*** RECORDS SUPPLIED Section Begins ***

-- ==== Sys2Proof/Laws/State.lean ====
section
/-!
SUPPORT. One lemma per field per update of the state: what `State.withX` leaves and what it sets.
-/

namespace Sys2Proof.Machine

*** RECORDS SUPPLIED Section Ends ***

— EXERCISE BRIEF —
If a line above holds the string "State", copy it out.

— REPLY TO THE TASK —
-- ==== Sys2Proof/Laws/State.lean ====
SUPPORT. One lemma per field per update of the state: what `State.withX` leaves and what it sets.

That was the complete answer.